Limitations & Future Work¶
- Lack of real-time environmental feedback: Incorrect intermediate frame predictions can lead to cumulative errors in subsequent instructions.
- Context length constraints: In long corridors or multi-floor scenes, the 4096-token limit restricts the number of usable frames.
- Real-world training data scarcity: 1080 real videos were only used for testing; scaling requires larger-scale egocentric datasets.
- Visual realism: While useful as semantic anchors, the generated images remain blurry/distorted compared to standard video generation models.
Related Work & Insights¶
- vs C-Instructor: C-Instructor uses LLMs with landmark vocabularies (BLEU-4 0.22); GoViG reaches 0.32 without landmarks, proving that "explicit visualization" is more effective than "explicit landmarks."
- vs GPT-4o + DALL·E: DALL·E's visual predictions (SSIM 0.29) are much lower because it lacks navigation context. GoViG’s end-to-end autoregressive prediction maintains spatial coherence.

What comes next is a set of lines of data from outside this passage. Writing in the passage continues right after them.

/-! ### Ports -/

def State.txCredit (s : State) (ep vc : Nat) : Nat := spGet (fun _ => 0) s.pav.txCredits (4 * ep + vc)
def State.rxCredit (s : State) (ep vc : Nat) : Nat := spGet (fun _ => 0) s.pav.rxCredits (4 * ep + vc)
def State.setTxCredit (s : State) (ep vc n : Nat) : State :=
  s.withPav { s.pav with txCredits := spSet (fun _ => 0) s.pav.txCredits (4 * ep + vc) n }
def State.setRxCredit (s : State) (ep vc n : Nat) : State :=
  s.withPav { s.pav with rxCredits := spSet (fun _ => 0) s.pav.rxCredits (4 * ep + vc) n }

/-- One port attaches: 16 transmit credits at the tenant and no receive credit at the device, on
every channel; R85's block on it ends (R111, R123). -/
def attachPort (s : State) (ep : Nat) : State :=
  let s1 := (List.range 4).foldl (fun s vc => (s.setTxCredit ep vc 16).setRxCredit ep vc 0) s
  (s1.withPrm { s1.prm with blocked := s1.prm.blocked.filter (· != ep) }).emit (.tenant ep "PORT_UP" 1)

/-- One port detaches (R105 step 2): the packet in injection ends with the void 0x0003, and a packet
held at the ejection port, not wholly delivered, is refused. -/
def detachPort (s : State) (ep : Nat) : State :=
  let s1 := s.abortInjection ep 0x0003 true
  ((List.range 4).foldl (fun s vc =>
    match s.rxOf ep vc with
    | some r => if r.discard then s else (s.setRx ep vc (some { r with discard := true })).tdRefuse r.words
    | none => s) s1).emit (.tenant ep "PORT_UP" 0)

def State.attachPorts (s : State) (g : Nat) : State :=
  let s1 := (grpPorts s.plan g).foldl attachPort s
  s1.setGrp g { s1.grp g with portsUp := true }

def State.detachPorts (s : State) (g : Nat) : State :=
  if (s.grp g).portsUp then
    let s1 := (grpPorts s.plan g).foldl detachPort s
    s1.setGrp g { s1.grp g with portsUp := false }
  else s

/-- Responses to the group's outstanding HBM reads are discarded; accepted writes complete (R105, R122). -/
def State.discardHbmReads (s : State) (g : Nat) : State :=
  let ms := grpMembers s.plan g
  (s.withPav { s.pav with
      hbm := s.pav.hbm.map fun r => if ms.contains r.member && !r.write then { r with discard := true } else r })

/-- An access beyond the control page of a group that is not RUNNING (R115): counted; a read answers all ones. -/
def State.windowDrop (s : State) (g : Nat) (write : Bool) (tag : Nat) : State :=
  let x := s.grp g
  let s1 := (s.setGrp g { x with drop := satInc 0xFFFFFFFF x.drop }).count F.PAV_WIN_DROP_COUNT
  if write then s1 else s1.emit (.hostRead tag (List.replicate 8 0xFF) false)

/-- Outstanding register reads answer all ones; data that returns for them is discarded (R117, R122). Accesses
that the bus still offered never reach tenant logic (R115). -/
def State.failReads (s : State) (g : Nat) : State :=
  let x := s.grp g
  let s1 := ((s.emits (x.reads.map fun t => .hostRead t (List.replicate 8 0xFF) false)).setGrp g
    { x with reads := [], late := 0, bus := [] })
  x.bus.foldl (fun s a => s.windowDrop g a.1 a.2.2.2) s1

/-- A command's outcome (Table 4-10). -/
def State.pavStatus (s : State) (result g op : Nat) : State :=
  s.sets [(F.PAV_CMD_STATUS_LAST_RESULT, result), (F.PAV_CMD_STATUS_LAST_GROUP, g),
    (F.PAV_CMD_STATUS_LAST_OP, op)]

/-- A command is refused with a condition, which is recorded (R104, R129). A condition of a LOAD also sets
`LOAD_FAIL` (Table 4-12); that of another command has no status bit. -/
def State.pavRefuse (s : State) (cond g op : Nat) : State :=
  (if op = 1 then s.fault uPav cond 0 g else s.capture uPav cond g).pavStatus cond g op

def State.pavDone (s : State) (g : Nat) : State :=
  (s.wr R.PAV_DONE (setBit (s.rd R.PAV_DONE) g true)).fltRefresh uPav

/-- The members of a group leave every engine's queue. -/
def State.purgeEngines (s : State) (g : Nat) : State :=
  let ms := grpMembers s.plan g
  (s.withPav { s.pav with
      engines := (List.range 8).foldl (fun e k =>
        spSet (fun _ => []) e k ((spGet (fun _ => []) e k).filter fun n => !ms.contains n)) s.pav.engines })

/-- The group is EMPTY: no stream, no clocks; a command on it has ended (R104, R105). `PAV_GRP_STREAM_ID` and
`PAV_GRP_MEAS` read 0 while no stream is loaded (DESIGN CHOICE, log entry 145). -/
def State.groupEmpty (s : State) (g : Nat) : State :=
  let x := s.grp g
  let s1 := s.setGrp g { groupReset g with drop := x.drop, viols := x.viols }
  let s2 := (List.range 6).foldl (fun s i => s.wr (R.PAV_GRP_MEAS g i) 0) (s1.wr (R.PAV_GRP_STREAM_ID g) 0)
  (((s2.setGrpState g gEmpty).set (F.PAV_GRP_STATE_SLEEP g) 0).pavDone g).grpPowerDown g

/-- The group's members are scrubbed, toward a load or toward EMPTY (R107). -/
def State.startScrub (s : State) (g : Nat) (forLoad : Bool) : State :=
  s.setGrp g { s.grp g with phase := .scrub, scrubs := 0, scrubForLoad := forLoad }

/-- A load ends with a condition: `RESULT`, scrub, then EMPTY (R104, R106). -/
def State.loadFail (s : State) (g cond : Nat) : State :=
  ((((s.set (F.PAV_GRP_STATE_RESULT g) cond).fault uPav cond 0 g).purgeEngines g).setGrp g
    { s.grp g with userReset := false, clocksOn := false }).startScrub g false

/-- Unloading proceeds: steps 1 and 2 of R105; the scrub follows when the accepted writes are done. A FENCED group, whose
unloading starts at step 2, shows UNLOADING too (DESIGN CHOICE, log entry 145). -/
def State.unloading (s : State) (g : Nat) : State :=
  let s1 := (s.setGrpState g gUnloading).setGrp g { s.grp g with clocksOn := false, quiesceReq := false, userReset := false }
  let s2 := ((s1.detachPorts g).discardHbmReads g).failReads g
  (s2.setGrp g { s2.grp g with phase := .hbmDrain }).emit (.tenant g "QUIESCE_REQ" 0)

/-- Entry to FENCED (R122). A pending UNLOAD proceeds (R124). -/
def State.fence (s : State) (g : Nat) : State :=
  let pendingUnload := (s.grp g).phase == .grace
  let s1 := (s.setGrpState g gFenced).setGrp g
    { s.grp g with clocksOn := false, phase := .idle, userReset := false, fencedAt := some s.clk.elapsed }
  let s2 := ((((s1.logicRan g).detachPorts g).discardHbmReads g).failReads g).setStatus uPav 2
  let s3 := s2.grpAwake g
  if pendingUnload then s3.unloading g else s3

/-- Does the policy fence on a violation (Table 4-7)? -/
def State.policyFences (s : State) (cond : Nat) : Bool :=
  if cond = 0x10 then s.get F.PAV_FENCE_POLICY_INJ == 1
  else if cond = 0x11 then s.get F.PAV_FENCE_POLICY_STALL == 1
  else if cond = 0x12 then s.get F.PAV_FENCE_POLICY_LEN == 1
  else if cond = 0x14 then s.get F.PAV_FENCE_POLICY_HBM == 1
  else if cond = 0x15 then s.get F.PAV_FENCE_POLICY_REG == 1
  else true

/-- A violation's record: the counts, `VIOL`, the error registers, and what a RELEASE of the same instant has begun
is refused (R120, R121, Table 4-8). -/
def State.violRecord (s : State) (g cond : Nat) : State :=
  let x := s.grp g
  let low := if s.violNow g then min cond (s.get (F.PAV_GRP_STATE_VIOL g)) else cond
  let s0 := if x.phase = .release ∧ x.relAt = some s.clk.elapsed then s.pavRefuse 0x0A g 3 else s
  let s1 := s0.setGrp g { x with
    viols := satInc 0xFFFFFFFF x.viols
    upset := x.upset || (cond == 0x16 && (s.grpState g == gRunning || s.grpState g == gFenced))
    violAt := some s.clk.elapsed }
  let s2 := (s1.set (F.PAV_GRP_STATE_VIOL g) low).count F.PAV_VIOL_COUNT_COUNT
  if cond = 0x16 then (s2.fault uPav cond 3 g).setStatus uPav 1 else s2.fault uPav cond 1 g

/-- A violation that fences: a RUNNING group is fenced, a release that a FENCED group has begun ends. -/
def State.violFence (s : State) (g : Nat) : State :=
  if s.grpState g = gRunning then s.fence g
  else if s.grpState g = gFenced then
    s.setGrp g { s.grp g with phase := if (s.grp g).phase = .release then .idle else (s.grp g).phase, userReset := false }
  else s

/-- A violation of a group (R120): counted, recorded, and fencing a RUNNING group by the policy. An
uncorrectable upset also refuses RELEASE, and one already begun (R121, R124). Of two at one instant `VIOL` holds
the lower, and an operator's RELEASE of that instant is refused (Table 4-8). -/
def State.violation (s : State) (g cond : Nat) : State :=
  let s1 := s.violRecord g cond
  if s1.policyFences cond then s1.violFence g else s1

/-- A violation of the group behind an endpoint, if the endpoint is a pavilion port. -/
def State.epViolation (s : State) (ep cond : Nat) : State :=
  match epGroup s.plan ep with
  | some g => s.violation g cond
  | none => s

/-! ### Commands -/

/-- Has a scrub of the group's pavilions failed twice since the device reset (R107)? An amendment that regroups the
pavilions does not end it (DEDUCED, log entry 142). -/
def State.scrubFailed (s : State) (g : Nat) : Bool := (grpMembers s.plan g).any s.pav.failed.contains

- vs World Models (Dreamer): While traditional world models predict in latent space for control, GoViG predicts in RGB token space for language generation—representing a "linguistic variant" of world models.
Rating¶
- Novelty: ⭐⭐⭐⭐ New task definition (egocentric-only) + unified MLLM "imagine-then-speak" framework.
- Experimental Thoroughness: ⭐⭐⭐⭐⭐ Coverage of 9+ baselines, 4 metrics, user studies, and cross-domain zero-shot tests.
- Writing Quality: ⭐⭐⭐⭐ Clear task definition and pipeline diagrams, though some table layouts are dense.
- Value: ⭐⭐⭐⭐ Strong first "no-privileged-input" baseline for blind assistance and household robotics.